Action item = Output exactly the lines below, starting with the line that has "balls : Nat" and going on through the line that has "waiting : Nat", both included, and no other lines.

Records provided =

>>>

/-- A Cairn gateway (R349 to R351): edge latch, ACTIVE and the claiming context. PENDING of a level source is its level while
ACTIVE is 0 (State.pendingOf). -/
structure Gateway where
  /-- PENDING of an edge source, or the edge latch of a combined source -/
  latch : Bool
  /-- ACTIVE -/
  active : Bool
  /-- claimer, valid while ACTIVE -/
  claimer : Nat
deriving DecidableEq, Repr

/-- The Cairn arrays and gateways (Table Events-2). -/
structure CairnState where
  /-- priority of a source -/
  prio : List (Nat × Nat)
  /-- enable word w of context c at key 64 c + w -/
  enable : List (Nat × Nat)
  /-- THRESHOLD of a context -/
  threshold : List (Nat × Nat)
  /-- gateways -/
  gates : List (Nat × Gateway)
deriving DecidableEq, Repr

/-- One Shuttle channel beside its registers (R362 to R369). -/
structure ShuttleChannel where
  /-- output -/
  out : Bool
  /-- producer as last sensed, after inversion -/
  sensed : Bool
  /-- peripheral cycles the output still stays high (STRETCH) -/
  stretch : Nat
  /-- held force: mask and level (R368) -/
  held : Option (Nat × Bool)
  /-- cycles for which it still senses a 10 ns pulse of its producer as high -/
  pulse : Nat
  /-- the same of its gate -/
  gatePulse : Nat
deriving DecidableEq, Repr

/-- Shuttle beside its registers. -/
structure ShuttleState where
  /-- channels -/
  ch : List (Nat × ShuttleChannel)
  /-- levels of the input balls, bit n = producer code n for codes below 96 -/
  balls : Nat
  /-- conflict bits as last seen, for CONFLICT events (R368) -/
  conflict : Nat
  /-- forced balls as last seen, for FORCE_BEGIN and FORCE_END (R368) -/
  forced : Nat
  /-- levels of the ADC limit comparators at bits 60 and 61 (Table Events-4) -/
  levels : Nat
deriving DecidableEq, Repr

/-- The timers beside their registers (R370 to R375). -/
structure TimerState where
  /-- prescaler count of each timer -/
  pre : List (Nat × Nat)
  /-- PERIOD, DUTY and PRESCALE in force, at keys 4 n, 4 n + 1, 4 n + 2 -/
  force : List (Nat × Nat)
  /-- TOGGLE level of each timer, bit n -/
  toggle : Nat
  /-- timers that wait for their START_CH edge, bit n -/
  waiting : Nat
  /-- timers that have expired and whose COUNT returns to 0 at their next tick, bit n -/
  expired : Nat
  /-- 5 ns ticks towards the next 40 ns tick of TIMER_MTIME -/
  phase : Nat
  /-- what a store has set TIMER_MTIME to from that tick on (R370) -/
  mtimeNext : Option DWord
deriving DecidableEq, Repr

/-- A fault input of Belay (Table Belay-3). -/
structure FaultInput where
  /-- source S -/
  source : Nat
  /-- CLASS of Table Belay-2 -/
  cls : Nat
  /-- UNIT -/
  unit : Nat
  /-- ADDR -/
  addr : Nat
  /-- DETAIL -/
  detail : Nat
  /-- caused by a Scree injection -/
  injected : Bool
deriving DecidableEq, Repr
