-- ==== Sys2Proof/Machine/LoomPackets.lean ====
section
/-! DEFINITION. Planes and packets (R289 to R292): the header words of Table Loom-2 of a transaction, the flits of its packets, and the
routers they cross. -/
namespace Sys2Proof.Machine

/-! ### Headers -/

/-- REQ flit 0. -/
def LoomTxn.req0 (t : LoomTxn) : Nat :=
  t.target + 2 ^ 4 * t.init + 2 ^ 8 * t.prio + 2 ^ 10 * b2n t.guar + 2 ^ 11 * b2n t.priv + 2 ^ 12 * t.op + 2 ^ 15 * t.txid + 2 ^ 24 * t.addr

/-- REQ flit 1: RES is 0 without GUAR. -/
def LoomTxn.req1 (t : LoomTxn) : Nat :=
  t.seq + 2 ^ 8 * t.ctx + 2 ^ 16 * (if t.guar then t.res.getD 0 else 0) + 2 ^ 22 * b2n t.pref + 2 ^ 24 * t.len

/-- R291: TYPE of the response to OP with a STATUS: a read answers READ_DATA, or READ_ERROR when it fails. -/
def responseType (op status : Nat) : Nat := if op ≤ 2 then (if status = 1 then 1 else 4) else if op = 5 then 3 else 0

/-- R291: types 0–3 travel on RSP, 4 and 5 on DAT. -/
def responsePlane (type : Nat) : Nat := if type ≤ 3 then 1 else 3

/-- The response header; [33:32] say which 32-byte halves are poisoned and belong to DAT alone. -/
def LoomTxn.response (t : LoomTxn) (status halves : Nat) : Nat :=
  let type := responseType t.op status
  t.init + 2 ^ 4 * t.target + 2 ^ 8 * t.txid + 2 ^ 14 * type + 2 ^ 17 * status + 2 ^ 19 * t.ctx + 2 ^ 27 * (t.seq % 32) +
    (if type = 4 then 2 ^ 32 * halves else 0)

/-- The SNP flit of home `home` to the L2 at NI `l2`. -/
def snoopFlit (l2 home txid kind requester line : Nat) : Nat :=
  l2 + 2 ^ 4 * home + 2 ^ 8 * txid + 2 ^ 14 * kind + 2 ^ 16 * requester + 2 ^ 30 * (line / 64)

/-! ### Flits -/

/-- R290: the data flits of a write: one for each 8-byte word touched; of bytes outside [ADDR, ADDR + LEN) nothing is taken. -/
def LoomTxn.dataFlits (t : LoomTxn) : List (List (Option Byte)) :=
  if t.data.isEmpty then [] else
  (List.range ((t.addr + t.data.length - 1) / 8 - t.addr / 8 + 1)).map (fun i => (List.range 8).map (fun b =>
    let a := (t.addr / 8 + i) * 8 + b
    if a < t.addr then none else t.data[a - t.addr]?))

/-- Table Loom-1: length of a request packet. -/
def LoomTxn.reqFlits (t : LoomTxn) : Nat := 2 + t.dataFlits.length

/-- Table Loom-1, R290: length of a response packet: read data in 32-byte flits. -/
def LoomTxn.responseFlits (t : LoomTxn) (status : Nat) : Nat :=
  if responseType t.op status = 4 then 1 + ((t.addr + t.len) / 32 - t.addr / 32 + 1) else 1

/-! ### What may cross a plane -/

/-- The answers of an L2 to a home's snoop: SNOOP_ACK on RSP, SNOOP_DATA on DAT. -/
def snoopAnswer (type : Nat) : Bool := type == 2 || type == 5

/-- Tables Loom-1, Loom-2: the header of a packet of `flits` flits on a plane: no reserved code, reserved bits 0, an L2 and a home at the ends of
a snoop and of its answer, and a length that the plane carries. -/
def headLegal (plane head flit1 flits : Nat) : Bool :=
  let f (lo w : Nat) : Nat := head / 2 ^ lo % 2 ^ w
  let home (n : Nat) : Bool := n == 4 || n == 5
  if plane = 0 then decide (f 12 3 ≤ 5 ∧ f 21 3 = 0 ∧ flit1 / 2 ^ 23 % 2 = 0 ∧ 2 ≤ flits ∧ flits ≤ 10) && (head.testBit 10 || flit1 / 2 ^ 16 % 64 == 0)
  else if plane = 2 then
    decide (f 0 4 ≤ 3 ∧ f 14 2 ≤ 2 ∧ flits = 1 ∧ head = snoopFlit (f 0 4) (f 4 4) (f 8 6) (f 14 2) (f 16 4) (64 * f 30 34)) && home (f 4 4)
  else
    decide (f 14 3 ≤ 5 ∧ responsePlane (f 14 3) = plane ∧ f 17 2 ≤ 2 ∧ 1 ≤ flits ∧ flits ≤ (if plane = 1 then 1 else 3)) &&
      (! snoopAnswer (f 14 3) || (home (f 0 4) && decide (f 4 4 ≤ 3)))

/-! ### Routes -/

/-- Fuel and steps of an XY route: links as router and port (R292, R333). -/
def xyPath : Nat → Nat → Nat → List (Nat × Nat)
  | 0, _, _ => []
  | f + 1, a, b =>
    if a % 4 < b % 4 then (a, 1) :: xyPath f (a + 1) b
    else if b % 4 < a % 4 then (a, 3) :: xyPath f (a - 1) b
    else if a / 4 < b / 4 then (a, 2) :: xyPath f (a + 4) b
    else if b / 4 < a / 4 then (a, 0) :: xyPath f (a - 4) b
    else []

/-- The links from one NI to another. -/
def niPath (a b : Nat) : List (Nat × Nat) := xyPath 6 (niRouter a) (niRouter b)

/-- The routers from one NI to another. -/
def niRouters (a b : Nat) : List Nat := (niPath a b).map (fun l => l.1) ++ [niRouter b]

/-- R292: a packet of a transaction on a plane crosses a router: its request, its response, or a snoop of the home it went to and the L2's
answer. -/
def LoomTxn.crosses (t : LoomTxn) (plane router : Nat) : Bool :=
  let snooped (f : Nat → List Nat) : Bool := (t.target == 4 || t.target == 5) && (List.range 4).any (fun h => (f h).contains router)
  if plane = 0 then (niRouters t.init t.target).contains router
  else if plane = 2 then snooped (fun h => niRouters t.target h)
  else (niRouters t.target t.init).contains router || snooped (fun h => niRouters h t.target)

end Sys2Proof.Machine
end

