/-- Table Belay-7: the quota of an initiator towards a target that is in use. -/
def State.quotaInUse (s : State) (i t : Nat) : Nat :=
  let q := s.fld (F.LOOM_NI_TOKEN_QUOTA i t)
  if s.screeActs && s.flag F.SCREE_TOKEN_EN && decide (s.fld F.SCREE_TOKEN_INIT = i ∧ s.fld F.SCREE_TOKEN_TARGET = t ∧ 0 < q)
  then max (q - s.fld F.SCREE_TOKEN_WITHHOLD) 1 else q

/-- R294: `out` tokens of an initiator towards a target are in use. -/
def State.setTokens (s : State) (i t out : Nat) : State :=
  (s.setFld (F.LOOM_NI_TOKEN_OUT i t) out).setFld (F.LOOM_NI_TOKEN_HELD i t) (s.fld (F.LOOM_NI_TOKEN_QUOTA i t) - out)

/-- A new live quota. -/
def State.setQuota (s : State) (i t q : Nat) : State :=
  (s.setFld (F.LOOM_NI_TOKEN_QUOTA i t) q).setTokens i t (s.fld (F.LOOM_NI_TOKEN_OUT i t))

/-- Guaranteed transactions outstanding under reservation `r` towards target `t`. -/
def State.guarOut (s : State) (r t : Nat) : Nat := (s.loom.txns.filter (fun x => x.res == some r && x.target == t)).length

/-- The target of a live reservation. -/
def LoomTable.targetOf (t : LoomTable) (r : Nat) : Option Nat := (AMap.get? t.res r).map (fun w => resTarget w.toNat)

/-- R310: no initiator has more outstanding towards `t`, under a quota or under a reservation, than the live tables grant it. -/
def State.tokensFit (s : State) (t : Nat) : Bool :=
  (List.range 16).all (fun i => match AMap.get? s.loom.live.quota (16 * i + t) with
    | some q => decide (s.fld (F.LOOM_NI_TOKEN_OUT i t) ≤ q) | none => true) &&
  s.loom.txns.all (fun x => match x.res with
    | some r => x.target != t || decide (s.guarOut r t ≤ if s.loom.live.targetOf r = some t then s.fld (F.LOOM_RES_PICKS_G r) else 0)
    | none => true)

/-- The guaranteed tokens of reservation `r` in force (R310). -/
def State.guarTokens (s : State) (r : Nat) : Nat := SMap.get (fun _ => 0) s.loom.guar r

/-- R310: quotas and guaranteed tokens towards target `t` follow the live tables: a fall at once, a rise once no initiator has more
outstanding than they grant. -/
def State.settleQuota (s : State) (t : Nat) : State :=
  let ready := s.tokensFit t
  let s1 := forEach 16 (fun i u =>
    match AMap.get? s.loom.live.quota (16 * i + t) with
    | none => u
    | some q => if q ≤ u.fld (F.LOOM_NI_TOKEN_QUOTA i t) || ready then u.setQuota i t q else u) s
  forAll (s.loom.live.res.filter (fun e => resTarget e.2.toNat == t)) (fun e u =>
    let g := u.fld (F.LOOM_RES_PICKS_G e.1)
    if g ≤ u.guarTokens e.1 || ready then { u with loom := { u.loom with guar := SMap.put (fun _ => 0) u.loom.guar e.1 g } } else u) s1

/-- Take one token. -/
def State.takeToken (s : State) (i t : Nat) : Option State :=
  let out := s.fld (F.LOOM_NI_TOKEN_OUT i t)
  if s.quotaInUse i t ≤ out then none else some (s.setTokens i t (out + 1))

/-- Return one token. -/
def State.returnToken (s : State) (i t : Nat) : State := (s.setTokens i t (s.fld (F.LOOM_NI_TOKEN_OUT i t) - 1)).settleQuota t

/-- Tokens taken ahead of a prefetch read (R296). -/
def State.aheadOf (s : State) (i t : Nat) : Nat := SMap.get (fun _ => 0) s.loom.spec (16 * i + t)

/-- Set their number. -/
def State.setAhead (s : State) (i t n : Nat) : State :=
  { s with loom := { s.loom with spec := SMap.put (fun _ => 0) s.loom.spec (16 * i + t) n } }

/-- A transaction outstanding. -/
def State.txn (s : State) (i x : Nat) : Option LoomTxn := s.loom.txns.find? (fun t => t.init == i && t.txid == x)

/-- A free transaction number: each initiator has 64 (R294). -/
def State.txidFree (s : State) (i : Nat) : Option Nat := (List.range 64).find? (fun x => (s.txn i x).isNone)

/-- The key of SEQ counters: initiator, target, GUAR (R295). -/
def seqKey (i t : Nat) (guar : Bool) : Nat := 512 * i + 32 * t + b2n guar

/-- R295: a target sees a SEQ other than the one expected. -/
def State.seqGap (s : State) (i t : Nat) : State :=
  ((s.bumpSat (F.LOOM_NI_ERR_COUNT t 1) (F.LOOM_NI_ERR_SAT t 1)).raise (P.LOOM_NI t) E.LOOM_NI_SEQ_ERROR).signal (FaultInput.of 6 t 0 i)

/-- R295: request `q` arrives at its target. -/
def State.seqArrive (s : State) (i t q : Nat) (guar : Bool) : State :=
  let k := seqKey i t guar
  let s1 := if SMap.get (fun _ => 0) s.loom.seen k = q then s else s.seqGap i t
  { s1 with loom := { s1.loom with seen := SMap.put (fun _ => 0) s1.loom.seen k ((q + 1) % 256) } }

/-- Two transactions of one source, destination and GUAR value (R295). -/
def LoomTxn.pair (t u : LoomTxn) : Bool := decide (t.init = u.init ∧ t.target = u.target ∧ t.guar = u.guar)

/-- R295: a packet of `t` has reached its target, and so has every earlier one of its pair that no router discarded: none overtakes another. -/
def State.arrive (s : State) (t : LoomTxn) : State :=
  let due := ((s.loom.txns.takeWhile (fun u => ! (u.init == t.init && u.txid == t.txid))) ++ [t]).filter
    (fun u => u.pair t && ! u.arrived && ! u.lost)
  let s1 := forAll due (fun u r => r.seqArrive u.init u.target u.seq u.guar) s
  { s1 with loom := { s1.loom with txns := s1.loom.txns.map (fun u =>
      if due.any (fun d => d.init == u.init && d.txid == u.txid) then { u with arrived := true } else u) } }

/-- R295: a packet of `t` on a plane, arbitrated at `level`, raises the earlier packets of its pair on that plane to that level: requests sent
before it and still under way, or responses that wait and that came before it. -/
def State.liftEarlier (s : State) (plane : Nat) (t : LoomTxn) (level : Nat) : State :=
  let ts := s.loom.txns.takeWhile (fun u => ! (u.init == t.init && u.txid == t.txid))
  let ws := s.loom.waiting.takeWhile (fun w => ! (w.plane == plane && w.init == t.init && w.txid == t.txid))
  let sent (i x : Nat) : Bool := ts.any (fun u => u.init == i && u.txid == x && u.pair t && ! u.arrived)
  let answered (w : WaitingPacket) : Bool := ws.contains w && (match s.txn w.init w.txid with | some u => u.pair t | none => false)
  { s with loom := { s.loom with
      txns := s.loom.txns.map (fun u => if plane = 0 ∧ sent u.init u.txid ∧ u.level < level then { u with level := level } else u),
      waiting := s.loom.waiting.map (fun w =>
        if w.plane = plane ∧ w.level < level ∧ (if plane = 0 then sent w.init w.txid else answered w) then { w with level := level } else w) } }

<<<

Your solution =
  balls : Nat
  /-- conflict bits as last seen, for CONFLICT events (R368) -/
  conflict : Nat
  /-- forced balls as last seen, for FORCE_BEGIN and FORCE_END (R368) -/
  forced : Nat
  /-- levels of the ADC limit comparators at bits 60 and 61 (Table Events-4) -/
  levels : Nat
deriving DecidableEq, Repr

/-- The timers beside their registers (R370 to R375). -/
structure TimerState where
  /-- prescaler count of each timer -/
  pre : List (Nat × Nat)
  /-- PERIOD, DUTY and PRESCALE in force, at keys 4 n, 4 n + 1, 4 n + 2 -/
  force : List (Nat × Nat)
  /-- TOGGLE level of each timer, bit n -/
  toggle : Nat
  /-- timers that wait for their START_CH edge, bit n -/
  waiting : Nat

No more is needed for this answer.